“Since the conference, we've been systematically talking to dealers about the program, explaining how it works, explaining their role, explaining why we did it,” he said. “As we leave those meetings, that's where we're getting our sign-ups.”
Though new installers are coming on board at a consistent clip, the news of Goodyear's plans for online tire sales brought quick and very mixed reactions from its dealer base.
Tom White, co-owner of Northeast Ohio's Dawson Industries Inc., which does business as Tire Source, said he is supportive of the change.
“I think Internet tire shopping, in my opinion, is going to happen whether we want it to or not,” he told Tire Business. “My take is, ask the video stores and the book stores, the ones that didn't see it coming.

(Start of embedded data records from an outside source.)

-- ==== Sys2Proof/Machine/Tile.lean ====
section
/-! DEFINITION. The Tile Engine: rings, batches, steps and accumulators (page 3: R141, R142, R258 to R269). -/

namespace Sys2Proof.Machine

/-! ### Rings (R258, R259) -/

/-- Ring `i` of a core. -/
def Core.ringAt (k : Core) (i : Nat) : Ring := k.ring[i]?.getD ⟨0, 0, 0, 0, 0, 0⟩
/-- Replaces ring `i`. -/
def Core.setRing (k : Core) (i : Nat) (r : Ring) : Core := { k with ring := k.ring.setIfInBounds i r }

/-- The descriptor of R258. -/
def Ring.word (r : Ring) : Word :=
  pack [(56, r.held), (48, r.ready), (40, r.head), (32, r.tail), (24, r.slots), (6, r.base)]

/-- Does a step claim a slot of a ring (R259)? -/
def TileStep.claims (t : TileStep) (ring : Nat) : Bool := t.ra == ring || (t.claimB && t.rb == ring)
/-- Has the open batch claimed from a ring? -/
def Core.openClaims (k : Core) (ring : Nat) : Bool := k.openB.any (fun t => t.claims ring)
/-- Does a committed batch in flight claim a slot of a ring: until it has retired whole (R259, R260)? -/
def Core.flightClaims (k : Core) (ring : Nat) : Bool := k.batches.any (fun b => b.all.any (fun t => t.claims ring))

/-- The checks of RCFG on a ring word's placement (R259): ALIGN or RING_BAD. -/
def ringFault (v : Word) (codeEnd : Nat) : Option Nat :=
  let slots := bits v 24 8
  let base := bits v 6 12
  if bits v 0 6 ≠ 0 then some Code.align
  else if slots ≠ 0 ∧ (64 * base < codeEnd ∨ 262144 < 64 * base + 768 * slots) then some Code.ringBad
  else none

/-- RRST's part, and RCFG's new size and place (R259). -/
def State.resetRing (s : State) (h : Head) (i : Nat) (slots base : Nat) : State :=
  if s.me.openClaims i then s.trap Code.teOpen
  else if s.me.flightClaims i then s.block .engine
  else ((s.upMe (fun k => k.setRing i ⟨0, 0, 0, 0, slots, base⟩)).releaseHeld).advance h

/-- RCFG (R259). -/
def execRcfg (h : Head) (d : RingReg) (a : XReg) (s : State) : Host.Outcome State Fault Refusal :=
  let v := s.getX a
  .next (match ringFault v s.me.codeEnd with
    | some c => s.trap c (if c = Code.align then v else 0)
    | none => s.resetRing h d.toNat (bits v 24 8) (bits v 6 12))

/-- RPUSH (R117, R259). -/
def execRpush (h : Head) (d : RingReg) (_u : BitVec 4) (s : State) : Host.Outcome State Fault Refusal :=
  let r := s.me.ringAt d.toNat
  .next (
    if r.slots = 0 then s.trap Code.ringBad
    else if r.held = r.slots then s.block .engine
    else if s.releaseHold then s.block .awake
    else (s.upMe (fun k => k.setRing d.toNat
      { r with held := r.held + 1, ready := r.ready + 1, tail := (r.tail + 1) % r.slots })).advance h)

/-- RPOS (R259). -/
def execRpos (h : Head) (d : XReg) (a : RingReg) (s : State) : Host.Outcome State Fault Refusal :=
  .next ((s.setX d (s.me.ringAt a.toNat).word).advance h)

/-- RRST (R259): SLOTS and BASE stay. -/
def execRrst (h : Head) (d : RingReg) (_u : BitVec 4) (s : State) : Host.Outcome State Fault Refusal :=
  let r := s.me.ringAt d.toNat
  .next (s.resetRing h d.toNat r.slots r.base)

/-! ### TMMA at issue (R261, R262) -/

/-- Appends a step of a form to the open batch and claims its slots. -/
def State.tmma (s : State) (h : Head) (form : Nat) (x : Bool) (acc : AccReg) (ra rb : RingReg) (z k : Bool)
    (t : Option XReg) : State :=
  let a := s.me.ringAt ra.toNat
  let b := s.me.ringAt rb.toNat
  if a.slots = 0 ∨ b.slots = 0 then s.trap Code.ringBad
  else if (if ra = rb then a.ready < 2 else a.ready < 1 ∨ b.ready < 1) then s.trap Code.ringEmpty
  else if 16 ≤ s.me.openB.length then s.trap Code.teBatch
  else
    let me := s.me.setRing ra.toNat { a with head := (a.head + 1) % a.slots, ready := a.ready - 1 }
    let b := me.ringAt rb.toNat
    let me := if k then me else me.setRing rb.toNat { b with head := (b.head + 1) % b.slots, ready := b.ready - 1 }
    let sw : W32 := match t with | some r => (s.getX r).setWidth 32 | none => 0x7F7F
    let step : TileStep := ⟨form, x, acc.toNat, z, ra.toNat, a.head, rb.toNat, b.head, !k, sw⟩
    ((s.upMe (fun _ => { me with openB := me.openB ++ [step] })).advance h)
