-- ==== Sys2Proof/Machine/Group.lean ====
section
/-! DEFINITION. Barriers and group collectives at the Weir of a group's lowest member (R61, R222 to R224, R396). -/

namespace Sys2Proof.Machine

/-- A group's standing at a Weir. -/
def State.groupAt (s : State) (cl slot : Nat) : Group := (s.cluster cl).groups.get ⟨0, [], []⟩ slot
/-- Replaces it. -/
def State.setGroup (s : State) (cl slot : Nat) (g : Group) : State :=
  s.upCluster cl (fun k => { k with groups := k.groups.set slot g })

/-- Members of the group of a slot in the job that a cluster holds. -/
def State.membersAt (s : State) (cl slot : Nat) : List Nat :=
  match (s.cluster cl).job with
  | some col => (match s.group? col slot with | some g => g.members | none => [])
  | none => []

/-- BARRIER_ARRIVAL (R61, R396): the last member's arrival completes the phase, and the notices are on their way. -/
def execBarrierArrival (cl slot c : Nat) (s : State) : Host.Outcome State Fault Refusal :=
  let g := s.groupAt cl slot
  let ms := s.membersAt cl slot
  let here := g.here ++ [c]
  .next (
    if ms.all here.contains then
      ms.foldl (fun (u : State) m => u.push (noticeChan cl m) (.barrierCompletionNotice m slot g.phase))
        (s.setGroup cl slot { g with phase := (g.phase + 1) % 2 ^ 32, here := [] })
    else s.setGroup cl slot { g with here := here })

/-- BARRIER_COMPLETION_NOTICE (R222): the member's ARRIVED is cleared. -/
def execBarrierCompletionNotice (c slot phase : Nat) (s : State) : Host.Outcome State Fault Refusal :=
  .next (s.upCore c (fun k =>
    if NMap.find? k.arrived slot = some phase then { k with arrived := k.arrived.erase slot } else k))

/-- Combines two contributions under an OP of GRED (R223). -/
def gredOp (op : Nat) (a b : Word) : Word :=
  match op with
  | 0 => a + b
  | 1 => if a.toInt ≤ b.toInt then a else b
  | 2 => if a.toInt ≤ b.toInt then b else a
  | 3 => a &&& b
  | 4 => a ||| b
  | 5 => a ^^^ b
  | 6 => if a ≤ b then a else b
  | 7 => if a ≤ b then b else a
  | _ => ((fadd32 .rne (a.setWidth 32) (b.setWidth 32)).1).setWidth 64

/-- The result of a collective from the contributions in rank order (R223). -/
def collValue (ks : List Contribution) : Word :=
  match ks with
  | [] => 0
  | k :: r =>
    if k.gbc then ((k :: r)[k.root]?.map (·.v)).getD 0
    else r.foldl (fun v c => gredOp k.op v c.v) (if k.op = 8 then (canon32 (k.v.setWidth 32)).setWidth 64 else k.v)

/-- Do contributions agree in kind, OP and root (R224)? -/
def collAgree (ks : List Contribution) : Bool :=
  match ks with
  | [] => true
  | k :: r => r.all (fun c => c.gbc == k.gbc && c.op == k.op && c.root == k.root)

/-- COLLECTIVE_CONTRIBUTION (R223): the last contribution gives every member the result. -/
def execCollectiveContribution (cl slot : Nat) (k : Contribution) (s : State) : Host.Outcome State Fault Refusal :=
  let g := s.groupAt cl slot
  let ms := s.membersAt cl slot
  let all := g.contrib.map (·.2) ++ [k]
  let ranked := ms.filterMap (fun m => all.find? (fun c => c.c == m))
  .next (
    if ranked.length = ms.length then
      ms.foldl (fun (u : State) m => u.push (noticeChan cl m) (.collectiveResult m slot (collAgree ranked) (collValue ranked)))
        (s.setGroup cl slot { g with contrib := [] })
    else s.setGroup cl slot { g with contrib := g.contrib ++ [(k.c, k)] })

/-- COLLECTIVE_RESULT (R223, R224): the interlocked result lands, or COLL_MISMATCH is taken after issue and x[D] keeps its
value. -/
def execCollectiveResult (c slot : Nat) (ok : Bool) (v : Word) (s : State) : Host.Outcome State Fault Refusal :=
  .next (match NMap.find? (s.core c).coll slot with
    | none => s
    | some (lvl, pc, d) =>
      let s := s.upCore c (fun k => { k with coll := k.coll.erase slot })
      if ok then s.landLocked c lvl d v
      else
        let s := if h : lvl < 4 then s.upCore c (fun k => k.upLv ⟨lvl, h⟩ (fun v => { v with locks := v.locks.erase d })) else s
        s.afterIssue c lvl Code.collMismatch pc 0 0)

end Sys2Proof.Machine
end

“I think we're in a better position because we're going to be able to do the service, because (consumers) need a place to get the tires installed and to do the alignments and get the oil changes and all of that,” he added. “It's not a bad thing for dealers as long as manufacturers handle it correctly.”
Mr. White said he believes Goodyear's decision will help dealers in terms of cash flow and obtaining new customers, adding that it makes good business sense for the manufacturer, too.
“I have sometimes wondered about the manufacturers putting all their eggs in just a few baskets, giving up their distribution to wholesalers,” he said. “This is a way to kind of get some of that distribution back. Even though they still use the wholesalers to push (tires) out, there's more control this way.... I see the logic behind it.”
Not everyone sees the change largely as a positive.